╭─ RECORDS SUPPLIED
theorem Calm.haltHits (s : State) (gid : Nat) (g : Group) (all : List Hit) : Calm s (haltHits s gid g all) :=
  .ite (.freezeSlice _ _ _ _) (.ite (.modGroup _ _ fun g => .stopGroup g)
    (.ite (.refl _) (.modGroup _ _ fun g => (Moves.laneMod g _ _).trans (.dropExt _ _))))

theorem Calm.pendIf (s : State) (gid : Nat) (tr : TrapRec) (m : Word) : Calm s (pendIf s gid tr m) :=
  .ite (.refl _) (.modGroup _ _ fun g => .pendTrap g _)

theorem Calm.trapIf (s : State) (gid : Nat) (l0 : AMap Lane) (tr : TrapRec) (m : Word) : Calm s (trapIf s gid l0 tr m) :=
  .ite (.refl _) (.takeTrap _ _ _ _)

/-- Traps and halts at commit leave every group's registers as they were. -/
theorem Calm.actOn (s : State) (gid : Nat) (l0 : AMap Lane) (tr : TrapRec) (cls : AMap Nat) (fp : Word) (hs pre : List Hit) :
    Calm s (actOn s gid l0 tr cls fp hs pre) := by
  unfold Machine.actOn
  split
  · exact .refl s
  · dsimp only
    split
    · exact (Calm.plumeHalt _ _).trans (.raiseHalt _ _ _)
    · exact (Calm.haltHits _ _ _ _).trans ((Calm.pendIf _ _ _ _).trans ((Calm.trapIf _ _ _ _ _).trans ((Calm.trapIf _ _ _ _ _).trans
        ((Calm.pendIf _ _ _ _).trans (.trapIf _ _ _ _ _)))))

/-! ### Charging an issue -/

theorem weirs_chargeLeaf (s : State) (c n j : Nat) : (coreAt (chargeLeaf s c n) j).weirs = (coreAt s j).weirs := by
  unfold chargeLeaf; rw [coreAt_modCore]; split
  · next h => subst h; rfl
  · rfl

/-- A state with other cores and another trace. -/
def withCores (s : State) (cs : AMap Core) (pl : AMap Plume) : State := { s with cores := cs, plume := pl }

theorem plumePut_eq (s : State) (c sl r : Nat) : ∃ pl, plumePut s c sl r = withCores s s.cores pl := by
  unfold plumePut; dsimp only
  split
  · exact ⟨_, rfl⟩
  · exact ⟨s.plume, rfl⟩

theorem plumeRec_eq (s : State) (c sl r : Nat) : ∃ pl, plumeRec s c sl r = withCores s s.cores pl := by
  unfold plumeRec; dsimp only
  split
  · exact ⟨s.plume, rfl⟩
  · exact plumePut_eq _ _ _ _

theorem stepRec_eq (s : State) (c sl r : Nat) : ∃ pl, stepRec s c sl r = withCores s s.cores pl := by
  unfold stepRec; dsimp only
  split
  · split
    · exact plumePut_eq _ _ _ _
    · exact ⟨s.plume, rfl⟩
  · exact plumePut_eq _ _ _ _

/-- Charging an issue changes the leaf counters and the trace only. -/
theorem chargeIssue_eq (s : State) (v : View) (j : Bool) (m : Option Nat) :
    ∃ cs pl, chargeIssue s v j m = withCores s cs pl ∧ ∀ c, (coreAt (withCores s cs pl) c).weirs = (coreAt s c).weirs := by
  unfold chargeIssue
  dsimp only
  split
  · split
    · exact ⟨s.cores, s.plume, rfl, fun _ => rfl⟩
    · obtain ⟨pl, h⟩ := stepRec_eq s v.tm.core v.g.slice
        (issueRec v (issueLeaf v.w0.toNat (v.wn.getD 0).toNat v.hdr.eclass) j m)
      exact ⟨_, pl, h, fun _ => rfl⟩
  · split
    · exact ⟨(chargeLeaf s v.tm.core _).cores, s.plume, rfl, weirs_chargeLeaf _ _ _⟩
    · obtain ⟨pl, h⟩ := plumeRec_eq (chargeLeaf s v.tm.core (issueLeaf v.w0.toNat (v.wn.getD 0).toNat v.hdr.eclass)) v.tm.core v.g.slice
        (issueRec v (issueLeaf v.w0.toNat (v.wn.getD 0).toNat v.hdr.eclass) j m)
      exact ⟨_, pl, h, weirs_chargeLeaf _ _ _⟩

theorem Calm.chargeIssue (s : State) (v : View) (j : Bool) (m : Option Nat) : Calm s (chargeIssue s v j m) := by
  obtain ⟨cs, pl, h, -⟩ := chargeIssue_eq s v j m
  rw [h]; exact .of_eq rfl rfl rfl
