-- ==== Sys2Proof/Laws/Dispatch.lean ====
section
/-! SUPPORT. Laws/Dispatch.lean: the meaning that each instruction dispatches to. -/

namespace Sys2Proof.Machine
╰─
# WORK REQUEST
Every record above must be printed again exactly as it stands.

# EXPECTED ANSWER
theorem Calm.haltHits (s : State) (gid : Nat) (g : Group) (all : List Hit) : Calm s (haltHits s gid g all) :=
  .ite (.freezeSlice _ _ _ _) (.ite (.modGroup _ _ fun g => .stopGroup g)
    (.ite (.refl _) (.modGroup _ _ fun g => (Moves.laneMod g _ _).trans (.dropExt _ _))))

theorem Calm.pendIf (s : State) (gid : Nat) (tr : TrapRec) (m : Word) : Calm s (pendIf s gid tr m) :=
  .ite (.refl _) (.modGroup _ _ fun g => .pendTrap g _)

theorem Calm.trapIf (s : State) (gid : Nat) (l0 : AMap Lane) (tr : TrapRec) (m : Word) : Calm s (trapIf s gid l0 tr m) :=
  .ite (.refl _) (.takeTrap _ _ _ _)

/-- Traps and halts at commit leave every group's registers as they were. -/
theorem Calm.actOn (s : State) (gid : Nat) (l0 : AMap Lane) (tr : TrapRec) (cls : AMap Nat) (fp : Word) (hs pre : List Hit) :
    Calm s (actOn s gid l0 tr cls fp hs pre) := by
  unfold Machine.actOn
  split
  · exact .refl s
  · dsimp only
    split
    · exact (Calm.plumeHalt _ _).trans (.raiseHalt _ _ _)
    · exact (Calm.haltHits _ _ _ _).trans ((Calm.pendIf _ _ _ _).trans ((Calm.trapIf _ _ _ _ _).trans ((Calm.trapIf _ _ _ _ _).trans
        ((Calm.pendIf _ _ _ _).trans (.trapIf _ _ _ _ _)))))

/-! ### Charging an issue -/

theorem weirs_chargeLeaf (s : State) (c n j : Nat) : (coreAt (chargeLeaf s c n) j).weirs = (coreAt s j).weirs := by
  unfold chargeLeaf; rw [coreAt_modCore]; split
  · next h => subst h; rfl
  · rfl

/-- A state with other cores and another trace. -/
def withCores (s : State) (cs : AMap Core) (pl : AMap Plume) : State := { s with cores := cs, plume := pl }

theorem plumePut_eq (s : State) (c sl r : Nat) : ∃ pl, plumePut s c sl r = withCores s s.cores pl := by
  unfold plumePut; dsimp only
  split
  · exact ⟨_, rfl⟩
  · exact ⟨s.plume, rfl⟩

theorem plumeRec_eq (s : State) (c sl r : Nat) : ∃ pl, plumeRec s c sl r = withCores s s.cores pl := by
  unfold plumeRec; dsimp only
  split
  · exact ⟨s.plume, rfl⟩
  · exact plumePut_eq _ _ _ _

theorem stepRec_eq (s : State) (c sl r : Nat) : ∃ pl, stepRec s c sl r = withCores s s.cores pl := by
  unfold stepRec; dsimp only
  split
  · split
    · exact plumePut_eq _ _ _ _
    · exact ⟨s.plume, rfl⟩
  · exact plumePut_eq _ _ _ _

/-- Charging an issue changes the leaf counters and the trace only. -/
theorem chargeIssue_eq (s : State) (v : View) (j : Bool) (m : Option Nat) :
    ∃ cs pl, chargeIssue s v j m = withCores s cs pl ∧ ∀ c, (coreAt (withCores s cs pl) c).weirs = (coreAt s c).weirs := by
  unfold chargeIssue
  dsimp only
  split
  · split
    · exact ⟨s.cores, s.plume, rfl, fun _ => rfl⟩
    · obtain ⟨pl, h⟩ := stepRec_eq s v.tm.core v.g.slice
        (issueRec v (issueLeaf v.w0.toNat (v.wn.getD 0).toNat v.hdr.eclass) j m)
      exact ⟨_, pl, h, fun _ => rfl⟩
  · split
    · exact ⟨(chargeLeaf s v.tm.core _).cores, s.plume, rfl, weirs_chargeLeaf _ _ _⟩
    · obtain ⟨pl, h⟩ := plumeRec_eq (chargeLeaf s v.tm.core (issueLeaf v.w0.toNat (v.wn.getD 0).toNat v.hdr.eclass)) v.tm.core v.g.slice
        (issueRec v (issueLeaf v.w0.toNat (v.wn.getD 0).toNat v.hdr.eclass) j m)
      exact ⟨_, pl, h, weirs_chargeLeaf _ _ _⟩

theorem Calm.chargeIssue (s : State) (v : View) (j : Bool) (m : Option Nat) : Calm s (chargeIssue s v j m) := by
  obtain ⟨cs, pl, h, -⟩ := chargeIssue_eq s v j m
  rw [h]; exact .of_eq rfl rfl rfl
-- ==== Sys2Proof/Laws/Dispatch.lean ====
section
/-! SUPPORT. Laws/Dispatch.lean: the meaning that each instruction dispatches to. -/

namespace Sys2Proof.Machine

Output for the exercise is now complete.